* **Source material**
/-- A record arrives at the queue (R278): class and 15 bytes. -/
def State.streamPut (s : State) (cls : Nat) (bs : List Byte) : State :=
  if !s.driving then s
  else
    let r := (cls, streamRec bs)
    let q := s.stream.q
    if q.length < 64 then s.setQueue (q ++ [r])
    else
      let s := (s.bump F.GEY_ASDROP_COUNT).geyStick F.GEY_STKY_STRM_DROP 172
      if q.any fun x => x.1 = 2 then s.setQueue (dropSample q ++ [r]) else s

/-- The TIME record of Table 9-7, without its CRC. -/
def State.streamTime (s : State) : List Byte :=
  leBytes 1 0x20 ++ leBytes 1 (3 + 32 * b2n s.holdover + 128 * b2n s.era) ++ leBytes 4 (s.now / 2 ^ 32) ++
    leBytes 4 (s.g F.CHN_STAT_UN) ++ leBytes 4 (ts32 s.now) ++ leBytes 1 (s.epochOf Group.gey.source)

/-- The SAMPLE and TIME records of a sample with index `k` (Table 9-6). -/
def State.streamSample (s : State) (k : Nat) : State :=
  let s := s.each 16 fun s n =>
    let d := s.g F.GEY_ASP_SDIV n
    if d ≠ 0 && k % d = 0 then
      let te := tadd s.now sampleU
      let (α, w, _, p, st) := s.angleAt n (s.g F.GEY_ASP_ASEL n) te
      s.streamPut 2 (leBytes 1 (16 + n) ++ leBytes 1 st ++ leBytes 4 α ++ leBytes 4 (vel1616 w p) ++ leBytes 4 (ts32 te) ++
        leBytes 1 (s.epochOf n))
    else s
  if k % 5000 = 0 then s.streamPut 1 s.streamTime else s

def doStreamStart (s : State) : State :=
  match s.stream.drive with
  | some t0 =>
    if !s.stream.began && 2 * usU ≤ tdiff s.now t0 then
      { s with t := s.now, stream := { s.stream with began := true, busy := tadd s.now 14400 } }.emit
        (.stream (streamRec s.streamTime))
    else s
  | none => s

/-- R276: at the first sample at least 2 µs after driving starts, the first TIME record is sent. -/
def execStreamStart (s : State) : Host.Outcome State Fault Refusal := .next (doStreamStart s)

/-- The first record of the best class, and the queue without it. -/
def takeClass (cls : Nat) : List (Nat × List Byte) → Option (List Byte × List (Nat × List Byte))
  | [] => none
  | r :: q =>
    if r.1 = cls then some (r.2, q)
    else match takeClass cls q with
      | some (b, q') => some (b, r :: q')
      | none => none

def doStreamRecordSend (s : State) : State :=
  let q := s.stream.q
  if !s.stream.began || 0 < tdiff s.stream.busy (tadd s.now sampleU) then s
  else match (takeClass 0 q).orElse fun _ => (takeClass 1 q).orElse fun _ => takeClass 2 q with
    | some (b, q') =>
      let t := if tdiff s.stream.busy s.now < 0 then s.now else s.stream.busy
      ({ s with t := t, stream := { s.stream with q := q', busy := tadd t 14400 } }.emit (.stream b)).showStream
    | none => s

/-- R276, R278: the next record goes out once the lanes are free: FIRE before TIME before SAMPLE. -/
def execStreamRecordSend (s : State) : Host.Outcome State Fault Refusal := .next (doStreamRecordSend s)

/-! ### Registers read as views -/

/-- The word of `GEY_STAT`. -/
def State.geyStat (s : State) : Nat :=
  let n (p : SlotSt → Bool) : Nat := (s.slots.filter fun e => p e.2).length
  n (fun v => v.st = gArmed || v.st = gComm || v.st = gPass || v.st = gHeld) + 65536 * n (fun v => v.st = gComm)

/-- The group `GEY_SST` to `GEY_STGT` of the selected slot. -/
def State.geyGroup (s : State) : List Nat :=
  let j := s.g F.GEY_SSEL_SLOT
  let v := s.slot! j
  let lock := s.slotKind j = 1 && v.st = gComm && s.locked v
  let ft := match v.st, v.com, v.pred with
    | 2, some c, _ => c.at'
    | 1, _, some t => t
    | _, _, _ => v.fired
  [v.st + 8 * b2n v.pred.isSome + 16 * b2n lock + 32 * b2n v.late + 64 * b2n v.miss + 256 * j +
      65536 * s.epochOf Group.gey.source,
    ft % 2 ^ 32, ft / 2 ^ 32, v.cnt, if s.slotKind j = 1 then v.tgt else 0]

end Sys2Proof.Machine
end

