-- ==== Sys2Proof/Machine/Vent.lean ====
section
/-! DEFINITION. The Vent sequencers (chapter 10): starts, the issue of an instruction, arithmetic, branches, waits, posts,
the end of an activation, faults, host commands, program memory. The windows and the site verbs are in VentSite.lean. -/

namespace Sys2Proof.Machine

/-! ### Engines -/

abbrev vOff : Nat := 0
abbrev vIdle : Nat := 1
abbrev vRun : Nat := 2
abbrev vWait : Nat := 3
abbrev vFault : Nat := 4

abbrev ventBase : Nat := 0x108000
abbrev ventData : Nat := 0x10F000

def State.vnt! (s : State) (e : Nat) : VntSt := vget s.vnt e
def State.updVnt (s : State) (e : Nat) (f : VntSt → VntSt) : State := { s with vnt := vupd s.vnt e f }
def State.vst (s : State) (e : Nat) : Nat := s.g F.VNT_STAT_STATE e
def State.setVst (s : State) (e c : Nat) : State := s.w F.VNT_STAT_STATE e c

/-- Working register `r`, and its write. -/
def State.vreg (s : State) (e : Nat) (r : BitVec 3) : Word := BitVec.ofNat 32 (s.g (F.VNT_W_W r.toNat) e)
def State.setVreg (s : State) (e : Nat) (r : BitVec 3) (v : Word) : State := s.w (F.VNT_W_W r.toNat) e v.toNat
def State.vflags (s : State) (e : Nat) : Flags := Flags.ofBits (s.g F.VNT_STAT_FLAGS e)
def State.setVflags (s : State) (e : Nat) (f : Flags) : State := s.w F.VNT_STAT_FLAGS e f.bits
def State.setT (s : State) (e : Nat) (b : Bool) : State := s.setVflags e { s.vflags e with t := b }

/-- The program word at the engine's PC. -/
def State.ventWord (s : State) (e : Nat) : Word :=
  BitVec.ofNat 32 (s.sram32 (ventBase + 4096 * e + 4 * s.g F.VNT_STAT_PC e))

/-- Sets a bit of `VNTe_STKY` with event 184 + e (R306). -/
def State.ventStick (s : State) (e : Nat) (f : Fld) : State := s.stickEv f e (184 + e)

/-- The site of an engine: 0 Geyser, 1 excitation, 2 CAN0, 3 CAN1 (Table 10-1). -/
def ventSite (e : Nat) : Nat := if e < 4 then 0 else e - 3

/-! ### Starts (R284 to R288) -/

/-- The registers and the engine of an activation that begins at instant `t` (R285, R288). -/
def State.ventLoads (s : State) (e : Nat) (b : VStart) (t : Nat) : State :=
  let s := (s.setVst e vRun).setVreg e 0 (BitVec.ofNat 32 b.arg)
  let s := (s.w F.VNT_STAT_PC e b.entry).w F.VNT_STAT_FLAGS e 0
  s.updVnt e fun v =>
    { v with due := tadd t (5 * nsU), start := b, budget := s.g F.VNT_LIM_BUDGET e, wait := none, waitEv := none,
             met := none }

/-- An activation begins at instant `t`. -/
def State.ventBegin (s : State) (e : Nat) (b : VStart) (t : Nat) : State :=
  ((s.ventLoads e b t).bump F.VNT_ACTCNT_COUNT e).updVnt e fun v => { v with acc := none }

* **Work instruction**
The data is to be given again in full, with every line exact.

* **Reply**
/-- A record arrives at the queue (R278): class and 15 bytes. -/
def State.streamPut (s : State) (cls : Nat) (bs : List Byte) : State :=
  if !s.driving then s
  else
    let r := (cls, streamRec bs)
    let q := s.stream.q
    if q.length < 64 then s.setQueue (q ++ [r])
    else
      let s := (s.bump F.GEY_ASDROP_COUNT).geyStick F.GEY_STKY_STRM_DROP 172
      if q.any fun x => x.1 = 2 then s.setQueue (dropSample q ++ [r]) else s

/-- The TIME record of Table 9-7, without its CRC. -/
def State.streamTime (s : State) : List Byte :=
  leBytes 1 0x20 ++ leBytes 1 (3 + 32 * b2n s.holdover + 128 * b2n s.era) ++ leBytes 4 (s.now / 2 ^ 32) ++
    leBytes 4 (s.g F.CHN_STAT_UN) ++ leBytes 4 (ts32 s.now) ++ leBytes 1 (s.epochOf Group.gey.source)

/-- The SAMPLE and TIME records of a sample with index `k` (Table 9-6). -/
def State.streamSample (s : State) (k : Nat) : State :=
  let s := s.each 16 fun s n =>
    let d := s.g F.GEY_ASP_SDIV n
    if d ≠ 0 && k % d = 0 then
      let te := tadd s.now sampleU
      let (α, w, _, p, st) := s.angleAt n (s.g F.GEY_ASP_ASEL n) te
      s.streamPut 2 (leBytes 1 (16 + n) ++ leBytes 1 st ++ leBytes 4 α ++ leBytes 4 (vel1616 w p) ++ leBytes 4 (ts32 te) ++
        leBytes 1 (s.epochOf n))
    else s
  if k % 5000 = 0 then s.streamPut 1 s.streamTime else s

def doStreamStart (s : State) : State :=
  match s.stream.drive with
  | some t0 =>
    if !s.stream.began && 2 * usU ≤ tdiff s.now t0 then
      { s with t := s.now, stream := { s.stream with began := true, busy := tadd s.now 14400 } }.emit
        (.stream (streamRec s.streamTime))
    else s
  | none => s

/-- R276: at the first sample at least 2 µs after driving starts, the first TIME record is sent. -/
def execStreamStart (s : State) : Host.Outcome State Fault Refusal := .next (doStreamStart s)

/-- The first record of the best class, and the queue without it. -/
def takeClass (cls : Nat) : List (Nat × List Byte) → Option (List Byte × List (Nat × List Byte))
  | [] => none
  | r :: q =>
    if r.1 = cls then some (r.2, q)
    else match takeClass cls q with
      | some (b, q') => some (b, r :: q')
      | none => none

def doStreamRecordSend (s : State) : State :=
  let q := s.stream.q
  if !s.stream.began || 0 < tdiff s.stream.busy (tadd s.now sampleU) then s
  else match (takeClass 0 q).orElse fun _ => (takeClass 1 q).orElse fun _ => takeClass 2 q with
    | some (b, q') =>
      let t := if tdiff s.stream.busy s.now < 0 then s.now else s.stream.busy
      ({ s with t := t, stream := { s.stream with q := q', busy := tadd t 14400 } }.emit (.stream b)).showStream
    | none => s

/-- R276, R278: the next record goes out once the lanes are free: FIRE before TIME before SAMPLE. -/
def execStreamRecordSend (s : State) : Host.Outcome State Fault Refusal := .next (doStreamRecordSend s)

/-! ### Registers read as views -/

/-- The word of `GEY_STAT`. -/
def State.geyStat (s : State) : Nat :=
  let n (p : SlotSt → Bool) : Nat := (s.slots.filter fun e => p e.2).length
  n (fun v => v.st = gArmed || v.st = gComm || v.st = gPass || v.st = gHeld) + 65536 * n (fun v => v.st = gComm)

/-- The group `GEY_SST` to `GEY_STGT` of the selected slot. -/
def State.geyGroup (s : State) : List Nat :=
  let j := s.g F.GEY_SSEL_SLOT
  let v := s.slot! j
  let lock := s.slotKind j = 1 && v.st = gComm && s.locked v
  let ft := match v.st, v.com, v.pred with
    | 2, some c, _ => c.at'
    | 1, _, some t => t
    | _, _, _ => v.fired
  [v.st + 8 * b2n v.pred.isSome + 16 * b2n lock + 32 * b2n v.late + 64 * b2n v.miss + 256 * j +
      65536 * s.epochOf Group.gey.source,
    ft % 2 ^ 32, ft / 2 ^ 32, v.cnt, if s.slotKind j = 1 then v.tgt else 0]

end Sys2Proof.Machine
end

-- ==== Sys2Proof/Machine/Vent.lean ====
section
/-! DEFINITION. The Vent sequencers (chapter 10): starts, the issue of an instruction, arithmetic, branches, waits, posts,
the end of an activation, faults, host commands, program memory. The windows and the site verbs are in VentSite.lean. -/

namespace Sys2Proof.Machine

/-! ### Engines -/

abbrev vOff : Nat := 0
abbrev vIdle : Nat := 1
abbrev vRun : Nat := 2
abbrev vWait : Nat := 3
abbrev vFault : Nat := 4

abbrev ventBase : Nat := 0x108000
abbrev ventData : Nat := 0x10F000

def State.vnt! (s : State) (e : Nat) : VntSt := vget s.vnt e
def State.updVnt (s : State) (e : Nat) (f : VntSt → VntSt) : State := { s with vnt := vupd s.vnt e f }
def State.vst (s : State) (e : Nat) : Nat := s.g F.VNT_STAT_STATE e
def State.setVst (s : State) (e c : Nat) : State := s.w F.VNT_STAT_STATE e c

/-- Working register `r`, and its write. -/
def State.vreg (s : State) (e : Nat) (r : BitVec 3) : Word := BitVec.ofNat 32 (s.g (F.VNT_W_W r.toNat) e)
def State.setVreg (s : State) (e : Nat) (r : BitVec 3) (v : Word) : State := s.w (F.VNT_W_W r.toNat) e v.toNat
def State.vflags (s : State) (e : Nat) : Flags := Flags.ofBits (s.g F.VNT_STAT_FLAGS e)
def State.setVflags (s : State) (e : Nat) (f : Flags) : State := s.w F.VNT_STAT_FLAGS e f.bits
def State.setT (s : State) (e : Nat) (b : Bool) : State := s.setVflags e { s.vflags e with t := b }

/-- The program word at the engine's PC. -/
def State.ventWord (s : State) (e : Nat) : Word :=
  BitVec.ofNat 32 (s.sram32 (ventBase + 4096 * e + 4 * s.g F.VNT_STAT_PC e))

/-- Sets a bit of `VNTe_STKY` with event 184 + e (R306). -/
def State.ventStick (s : State) (e : Nat) (f : Fld) : State := s.stickEv f e (184 + e)

/-- The site of an engine: 0 Geyser, 1 excitation, 2 CAN0, 3 CAN1 (Table 10-1). -/
def ventSite (e : Nat) : Nat := if e < 4 then 0 else e - 3

/-! ### Starts (R284 to R288) -/

/-- The registers and the engine of an activation that begins at instant `t` (R285, R288). -/
def State.ventLoads (s : State) (e : Nat) (b : VStart) (t : Nat) : State :=
  let s := (s.setVst e vRun).setVreg e 0 (BitVec.ofNat 32 b.arg)
  let s := (s.w F.VNT_STAT_PC e b.entry).w F.VNT_STAT_FLAGS e 0
  s.updVnt e fun v =>
    { v with due := tadd t (5 * nsU), start := b, budget := s.g F.VNT_LIM_BUDGET e, wait := none, waitEv := none,
             met := none }

/-- An activation begins at instant `t`. -/
def State.ventBegin (s : State) (e : Nat) (b : VStart) (t : Nat) : State :=
  ((s.ventLoads e b t).bump F.VNT_ACTCNT_COUNT e).updVnt e fun v => { v with acc := none }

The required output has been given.